• Exercise prompt: Beneath this instruction is a block of data; output from it exactly the lines that run from the one containing "have hidx' : BitVec.ofNat" through the one containing "rw [decode_opWord, if_neg", inclusive.

▽

theorem refused_decodeRow_iff {op : Nat} (hop : op < 16) (idx arg : Byte) :
    Refused (decodeRow op idx arg) ↔ BreaksRow op idx.toNat arg.toNat := by
  unfold BreaksRow
  match op, hop with
  | 0x0, _ | 0x4, _ | 0x5, _ | 0x6, _ | 0x9, _ => simp [decodeRow, refused_decodeBare_iff]
  | 0x7, _ | 0x8, _ | 0xC, _ => simp [decodeRow, refused_decodeArg_iff]
  | 0x1, _ | 0xD, _ =>
    rw [decodeRow, refused_decodeChannel_iff (p := False) fun k => by simp]
    simp
  | 0x2, _ =>
    rw [decodeRow, refused_decodeChannel_iff (p := 2 ≤ arg.toNat) fun k => by
      simp only [refused_guard_iff, ne_eq, extractLsb'_one_seven_eq_zero_iff, Nat.not_lt, not_refused_ok, or_false]]
    simp
  | 0x3, _ =>
    rw [decodeRow, refused_decodeChannel_iff (p := 32 ≤ arg.toNat) fun k => by
      simp only [refused_guard_iff, ne_eq, extractLsb'_five_three_eq_zero_iff, Nat.not_lt, not_refused_ok, or_false]]
    simp
  | 0xA, _ => simp [decodeRow, refused_decodeHostWrite_iff]
  | 0xB, _ =>
    simp only [decodeRow, refused_guard_iff, byte_ne_zero_iff, ne_eq, extractLsb'_one_seven_eq_zero_iff, Nat.not_lt]
    simp
  | 0xE, _ | 0xF, _ => simp [decodeRow]
  | n + 16, hlt => omega

/-! ### Operation words -/

theorem extractLsb'_ofNat {width start len : Nat} (h : start + len ≤ width) (n : Nat) :
    (BitVec.ofNat width n).extractLsb' start len = BitVec.ofNat len (n / 2 ^ start) := by
  apply BitVec.eq_of_getLsbD_eq
  intro j hj
  have hw : start + j < width := by omega
  simp only [BitVec.getLsbD_extractLsb', BitVec.getLsbD_ofNat, Nat.testBit_div_two_pow, hj, hw, decide_true,
    Bool.true_and, Nat.add_comm j]

/-- The four fields of an operation word as digits of the number (30 R75). -/
theorem decode_opWord (w : Nat) : decode .opWord w =
    if w / 0x10000 % 16 ≠ 0 then .error .reservedBits
    else decodeRow (w / 0x100000 % 16) (BitVec.ofNat 8 (w / 0x100)) (BitVec.ofNat 8 w) := by
  have hreserved : BitVec.ofNat 4 (w / 0x10000) ≠ 0 ↔ w / 0x10000 % 16 ≠ 0 := not_congr BitVec.toNat_inj.symm
  rw [decode, decodeOpWord, extractLsb'_ofNat (by decide), extractLsb'_ofNat (by decide),
    extractLsb'_ofNat (by decide), extractLsb'_ofNat (by decide), BitVec.toNat_ofNat, Nat.pow_zero, Nat.div_one]
  simp only [hreserved, Nat.reducePow]

/-- A word put together from fields is read as the row of those fields. -/
theorem decode_opWord_opWord {op idx arg : Nat} {x y : Byte} (hop : op < 16) (hidx : x.toNat = idx)
    (harg : y.toNat = arg) : decode .opWord (opWord op idx arg) = decodeRow op x y := by
  have hx := x.isLt
  have hy := y.isLt
  have hreserved : opWord op idx arg / 0x10000 % 16 = 0 := by rw [opWord]; omega
  have hop' : opWord op idx arg / 0x100000 % 16 = op := by rw [opWord]; omega
  have hidx' : BitVec.ofNat 8 (opWord op idx arg / 0x100) = x := by
    rw [← BitVec.toNat_inj, BitVec.toNat_ofNat, opWord]; omega
  have harg' : BitVec.ofNat 8 (opWord op idx arg) = y := by
    rw [← BitVec.toNat_inj, BitVec.toNat_ofNat, opWord]; omega
  rw [decode_opWord, if_neg (not_not.2 hreserved), hop', hidx', harg']

/-! ### Bytes and table entries -/

theorem decodeAspectByte_of_ge {b : Byte} (h : 8 ≤ b.toNat) : decodeAspectByte b =
    if b.toNat < 0x10 then .aspectInvalid08 b else if b.toNat < 0x20 then .aspectInvalid10 b
    else if b.toNat < 0x40 then .aspectInvalid20 b else if b.toNat < 0x80 then .aspectInvalid40 b
    else .aspectInvalid80 b := by
  unfold decodeAspectByte
  split
  case h_9 => rfl
  all_goals omega

theorem decode_aspectByte (b : Byte) : decode .aspectByte b.toNat = .ok (decodeAspectByte b) := by
  rw [decode, BitVec.ofNat_toNat, BitVec.setWidth_eq]

theorem decode_optionPol (b : Byte) : decode .optionPol b.toNat = .ok (decodeOptionPol b) := by
  rw [decode, BitVec.ofNat_toNat, BitVec.setWidth_eq]

theorem decode_optionTopo (b : Byte) : decode .optionTopo b.toNat = .ok (decodeOptionTopo b) := by
  rw [decode, BitVec.ofNat_toNat, BitVec.setWidth_eq]

theorem toNat_append_eq_mul_add {m n : Nat} (hi : BitVec m) (lo : BitVec n) :
    (hi ++ lo).toNat = hi.toNat * 2 ^ n + lo.toNat := by
  rw [BitVec.toNat_append, ← Nat.shiftLeft_add_eq_or_of_lt lo.isLt, Nat.shiftLeft_eq]

/-- The POL row of a byte by its field, with the bits beside it as operand (30 R72). -/
theorem decodeOptionPol_append (pol : BitVec 2) (rest : BitVec 6) : decodeOptionPol (pol ++ rest) =
    if pol = 0 then .optionPolFromSense rest else if pol = 1 then .optionPolCommonCathode rest
    else if pol = 2 then .optionPolCommonAnode rest else .optionPolInvalid rest := by
  rw [decodeOptionPol, BitVec.extractLsb'_append_eq_left, BitVec.extractLsb'_append_eq_right]
  fin_cases pol <;> rfl

/-- The TOPO row of a byte by its field, with the bits beside it as operand (30 R72). -/
theorem decodeOptionTopo_append (hi : BitVec 5) (topo : BitVec 3) : decodeOptionTopo (hi ++ topo) =
    if topo = 0 then .optionTopoThreeLamp hi else if topo = 1 then .optionTopoSearchlight hi
    else if topo.toNat < 4 then .optionTopoInvalid2 hi topo else .optionTopoInvalid4 hi topo := by
  rw [decodeOptionTopo, BitVec.extractLsb'_append_eq_left, BitVec.extractLsb'_append_eq_right]
  fin_cases topo <;> rfl

theorem decodeOptionTopo_append_of_ge {hi : BitVec 5} {topo : BitVec 3} (h : 2 ≤ topo.toNat) :
    decodeOptionTopo (hi ++ topo) =
      if topo.toNat < 4 then .optionTopoInvalid2 hi topo else .optionTopoInvalid4 hi topo := by
  rw [decodeOptionTopo_append, if_neg (by bv_omega), if_neg (by bv_omega)]

theorem decode_tableEntry (down up red : BitVec 5) :
    decode .tableEntry (encode (.tableEntry down up red)) = .ok (.tableEntry down up red) := by
  have hdown := down.isLt
  have hup := up.isLt
  have hred := red.isLt
  have hbit : (BitVec.ofNat 16 (encode (.tableEntry down up red))).getLsbD 15 = false := by
    rw [BitVec.getLsbD_ofNat, Nat.testBit_lt_two_pow, Bool.and_false]
    rw [encode]; omega
  rw [decode, decodeEntryWord, hbit]
  simp only [extractLsb'_ofNat (width := 16) (start := 0) (len := 5) (by decide),
    extractLsb'_ofNat (width := 16) (start := 5) (len := 5) (by decide),
    extractLsb'_ofNat (width := 16) (start := 10) (len := 5) (by decide), encode, Except.ok.injEq,
    Instr.tableEntry.injEq, ← BitVec.toNat_inj, BitVec.toNat_ofNat]
  omega

theorem decode_encode_of_optionPol {pol : BitVec 2} {rest : BitVec 6} {i : Instr}
    (hword : encode i = pol.toNat * 2 ^ 6 + rest.toNat) (hrow : decodeOptionPol (pol ++ rest) = i) :
    decode .optionPol (encode i) = .ok i := by
  rw [hword, ← hrow, ← decode_optionPol, toNat_append_eq_mul_add]

theorem decode_encode_of_optionTopo {hi : BitVec 5} {topo : BitVec 3} {i : Instr}
    (hword : encode i = hi.toNat * 2 ^ 3 + topo.toNat) (hrow : decodeOptionTopo (hi ++ topo) = i) :
    decode .optionTopo (encode i) = .ok i := by
  rw [hword, ← hrow, ← decode_optionTopo, toNat_append_eq_mul_add]

/-! ### The statements -/

/-- Settles O1, row by row: the word's fields are the row's, and the row of these fields is accepted. -/
theorem decodeOfEncodeGivesInstruction : Obligations.DecodeOfEncodeGivesInstruction := by
  intro i h
  cases i with
  | aspectOff | aspectGreen | aspectFlashGreen | aspectYellow | aspectFlashYellow | aspectRed | aspectFlashRed
  | aspectLunar => rfl
  | aspectInvalid08 code | aspectInvalid10 code | aspectInvalid20 code | aspectInvalid40 code
  | aspectInvalid80 code =>
    rw [WellFormed, decide_eq_true_eq] at h
    rw [formatOf, encode, decode_aspectByte, decodeAspectByte_of_ge (by omega)]
    grind
  | optionPolCommonAnode rest => exact decode_encode_of_optionPol rfl (decodeOptionPol_append 2 rest)
  | optionPolCommonCathode rest => exact decode_encode_of_optionPol rfl (decodeOptionPol_append 1 rest)
  | optionPolFromSense rest =>
    exact decode_encode_of_optionPol (Nat.zero_add _).symm (decodeOptionPol_append 0 rest)
  | optionPolInvalid rest => exact decode_encode_of_optionPol rfl (decodeOptionPol_append 3 rest)
  | optionTopoThreeLamp hi => exact decode_encode_of_optionTopo rfl (decodeOptionTopo_append hi 0)
  | optionTopoSearchlight hi => exact decode_encode_of_optionTopo rfl (decodeOptionTopo_append hi 1)
  | optionTopoInvalid2 hi topo =>
    rw [WellFormed, decide_eq_true_eq] at h
    obtain ⟨hge, hlt⟩ := h
    exact decode_encode_of_optionTopo rfl ((decodeOptionTopo_append_of_ge hge).trans (if_pos hlt))
  | optionTopoInvalid4 hi topo =>
    rw [WellFormed, decide_eq_true_eq] at h
    exact decode_encode_of_optionTopo rfl
      ((decodeOptionTopo_append_of_ge (by omega)).trans (if_neg (by omega)))
  | tableEntry down up red => exact decode_tableEntry down up red
  | reset | tick | service | poll | debState => rfl
  | debInit v | debSample v | hostSense v =>
    exact (decode_opWord_opWord (x := 0) (by decide) rfl rfl).trans (decodeArg_eq_ok_iff.2 ⟨rfl, rfl⟩)
  | setTarget k b | setOptions k b =>
    rw [formatOf, encode, decode_opWord_opWord (by decide) (toNat_ofNat_channel k) rfl, decodeRow, decodeChannel_ofNat]
  | advance k flasher =>
    rw [formatOf, encode, decode_opWord_opWord (by decide) (toNat_ofNat_channel k) (toNat_setWidth_ofBool flasher),
      decodeRow, decodeChannel_ofNat]
    cases flasher <;> rfl
  | drive k p =>
    have hp : (p.setWidth 8).toNat = p.toNat := BitVec.toNat_setWidth_of_le (by decide)
    have hfield : (p.setWidth 8).extractLsb' 0 5 = p := by
      rw [BitVec.extractLsb'_setWidth_of_le (by decide), BitVec.extractLsb'_eq_self]
    rw [formatOf, encode, decode_opWord_opWord (by decide) (toNat_ofNat_channel k) hp, decodeRow,
      decodeChannel_ofNat, hfield, guard_eq_ok_iff, not_ne_iff, extractLsb'_five_three_eq_zero_iff, hp]
    exact ⟨p.isLt, rfl⟩
  | hostWrite a v =>
    rw [WellFormed, decide_eq_true_eq] at h
    exact (decode_opWord_opWord (by decide) rfl rfl).trans (decodeHostWrite_eq_ok_iff.2 (.inl ⟨h, rfl⟩))
  | hostWriteUnread a v =>
    rw [WellFormed, decide_eq_true_eq] at h
    obtain ⟨hge, hlt⟩ := h
    exact (decode_opWord_opWord (by decide) rfl rfl).trans (decodeHostWrite_eq_ok_iff.2 (.inr ⟨hge, hlt, rfl⟩))
  | hostBusy l => cases l <;> rfl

△

• Answer to this task:
  have hidx' : BitVec.ofNat 8 (opWord op idx arg / 0x100) = x := by
    rw [← BitVec.toNat_inj, BitVec.toNat_ofNat, opWord]; omega
  have harg' : BitVec.ofNat 8 (opWord op idx arg) = y := by
    rw [← BitVec.toNat_inj, BitVec.toNat_ofNat, opWord]; omega
  rw [decode_opWord, if_neg (not_not.2 hreserved), hop', hidx', harg']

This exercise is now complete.